**Instructions for the task:** Look through the entries below and extract exactly the lines from the one containing "(30_encoding.md R61). -/" through the one containing "R55, R57). -/", ends included.

(Extracted material)

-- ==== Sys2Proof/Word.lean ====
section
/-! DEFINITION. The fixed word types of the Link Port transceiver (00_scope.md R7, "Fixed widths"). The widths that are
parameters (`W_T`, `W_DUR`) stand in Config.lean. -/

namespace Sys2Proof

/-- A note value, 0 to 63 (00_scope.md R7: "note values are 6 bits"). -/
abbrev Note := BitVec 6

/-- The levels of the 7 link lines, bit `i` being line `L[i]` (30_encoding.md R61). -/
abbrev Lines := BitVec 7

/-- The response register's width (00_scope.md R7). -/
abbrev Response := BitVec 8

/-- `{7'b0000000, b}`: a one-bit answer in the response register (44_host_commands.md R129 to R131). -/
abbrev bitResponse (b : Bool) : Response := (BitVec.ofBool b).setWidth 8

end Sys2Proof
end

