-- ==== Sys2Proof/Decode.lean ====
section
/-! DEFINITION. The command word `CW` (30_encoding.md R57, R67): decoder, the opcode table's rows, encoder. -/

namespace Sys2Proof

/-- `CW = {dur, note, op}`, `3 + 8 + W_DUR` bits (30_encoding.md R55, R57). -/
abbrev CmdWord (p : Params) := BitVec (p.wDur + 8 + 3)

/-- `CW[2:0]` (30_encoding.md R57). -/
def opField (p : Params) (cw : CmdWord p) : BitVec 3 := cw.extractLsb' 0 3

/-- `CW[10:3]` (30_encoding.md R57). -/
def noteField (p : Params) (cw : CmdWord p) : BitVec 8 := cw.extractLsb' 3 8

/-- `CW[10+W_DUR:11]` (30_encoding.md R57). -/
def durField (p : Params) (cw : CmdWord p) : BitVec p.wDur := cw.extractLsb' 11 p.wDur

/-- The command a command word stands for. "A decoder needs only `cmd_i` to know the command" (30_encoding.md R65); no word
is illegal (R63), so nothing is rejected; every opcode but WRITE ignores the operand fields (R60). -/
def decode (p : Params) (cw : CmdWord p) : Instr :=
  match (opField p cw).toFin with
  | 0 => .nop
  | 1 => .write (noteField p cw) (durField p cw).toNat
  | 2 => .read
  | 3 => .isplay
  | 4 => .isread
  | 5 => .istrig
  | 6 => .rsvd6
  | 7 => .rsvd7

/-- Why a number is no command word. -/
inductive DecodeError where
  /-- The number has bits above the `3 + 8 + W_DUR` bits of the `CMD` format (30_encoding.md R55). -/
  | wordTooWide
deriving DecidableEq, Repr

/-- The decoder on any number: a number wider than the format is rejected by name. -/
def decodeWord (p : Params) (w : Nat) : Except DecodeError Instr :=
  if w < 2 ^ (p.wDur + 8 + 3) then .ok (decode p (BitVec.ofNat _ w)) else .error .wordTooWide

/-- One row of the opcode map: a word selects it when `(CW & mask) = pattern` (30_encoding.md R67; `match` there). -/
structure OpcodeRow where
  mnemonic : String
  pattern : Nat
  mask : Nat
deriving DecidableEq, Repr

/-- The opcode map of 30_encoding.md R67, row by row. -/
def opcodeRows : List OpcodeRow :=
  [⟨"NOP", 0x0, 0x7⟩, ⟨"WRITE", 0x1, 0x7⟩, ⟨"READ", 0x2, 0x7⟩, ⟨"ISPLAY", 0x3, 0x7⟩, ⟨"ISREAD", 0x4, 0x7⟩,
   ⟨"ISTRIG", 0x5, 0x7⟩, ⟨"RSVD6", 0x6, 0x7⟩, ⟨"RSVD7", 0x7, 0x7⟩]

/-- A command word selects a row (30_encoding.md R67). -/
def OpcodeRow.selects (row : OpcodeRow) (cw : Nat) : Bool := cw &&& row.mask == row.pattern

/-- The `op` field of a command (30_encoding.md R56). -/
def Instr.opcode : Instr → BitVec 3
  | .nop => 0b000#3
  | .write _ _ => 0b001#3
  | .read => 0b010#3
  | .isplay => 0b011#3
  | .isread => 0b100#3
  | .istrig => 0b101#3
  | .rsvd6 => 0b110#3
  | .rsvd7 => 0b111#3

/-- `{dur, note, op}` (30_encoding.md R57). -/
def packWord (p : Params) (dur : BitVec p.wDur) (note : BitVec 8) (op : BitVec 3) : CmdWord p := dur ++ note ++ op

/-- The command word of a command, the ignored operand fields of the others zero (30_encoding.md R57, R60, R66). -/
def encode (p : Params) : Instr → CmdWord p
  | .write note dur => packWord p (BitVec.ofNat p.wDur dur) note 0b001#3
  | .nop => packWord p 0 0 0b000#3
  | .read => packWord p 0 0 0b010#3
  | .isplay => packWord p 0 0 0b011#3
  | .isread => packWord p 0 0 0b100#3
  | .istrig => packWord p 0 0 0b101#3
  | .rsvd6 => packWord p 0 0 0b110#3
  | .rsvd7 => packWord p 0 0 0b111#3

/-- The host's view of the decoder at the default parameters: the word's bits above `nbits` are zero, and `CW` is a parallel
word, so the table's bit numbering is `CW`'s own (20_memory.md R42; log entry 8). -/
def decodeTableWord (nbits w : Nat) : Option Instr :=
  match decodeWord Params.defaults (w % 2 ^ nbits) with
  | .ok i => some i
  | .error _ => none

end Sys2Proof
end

(End Extracted material)

**Your solution:**
/-- The levels of the 7 link lines, bit `i` being line `L[i]` (30_encoding.md R61). -/
abbrev Lines := BitVec 7

/-- The response register's width (00_scope.md R7). -/
abbrev Response := BitVec 8

/-- `{7'b0000000, b}`: a one-bit answer in the response register (44_host_commands.md R129 to R131). -/
abbrev bitResponse (b : Bool) : Response := (BitVec.ofBool b).setWidth 8

end Sys2Proof
end

-- ==== Sys2Proof/Decode.lean ====
section
/-! DEFINITION. The command word `CW` (30_encoding.md R57, R67): decoder, the opcode table's rows, encoder. -/

namespace Sys2Proof

/-- `CW = {dur, note, op}`, `3 + 8 + W_DUR` bits (30_encoding.md R55, R57). -/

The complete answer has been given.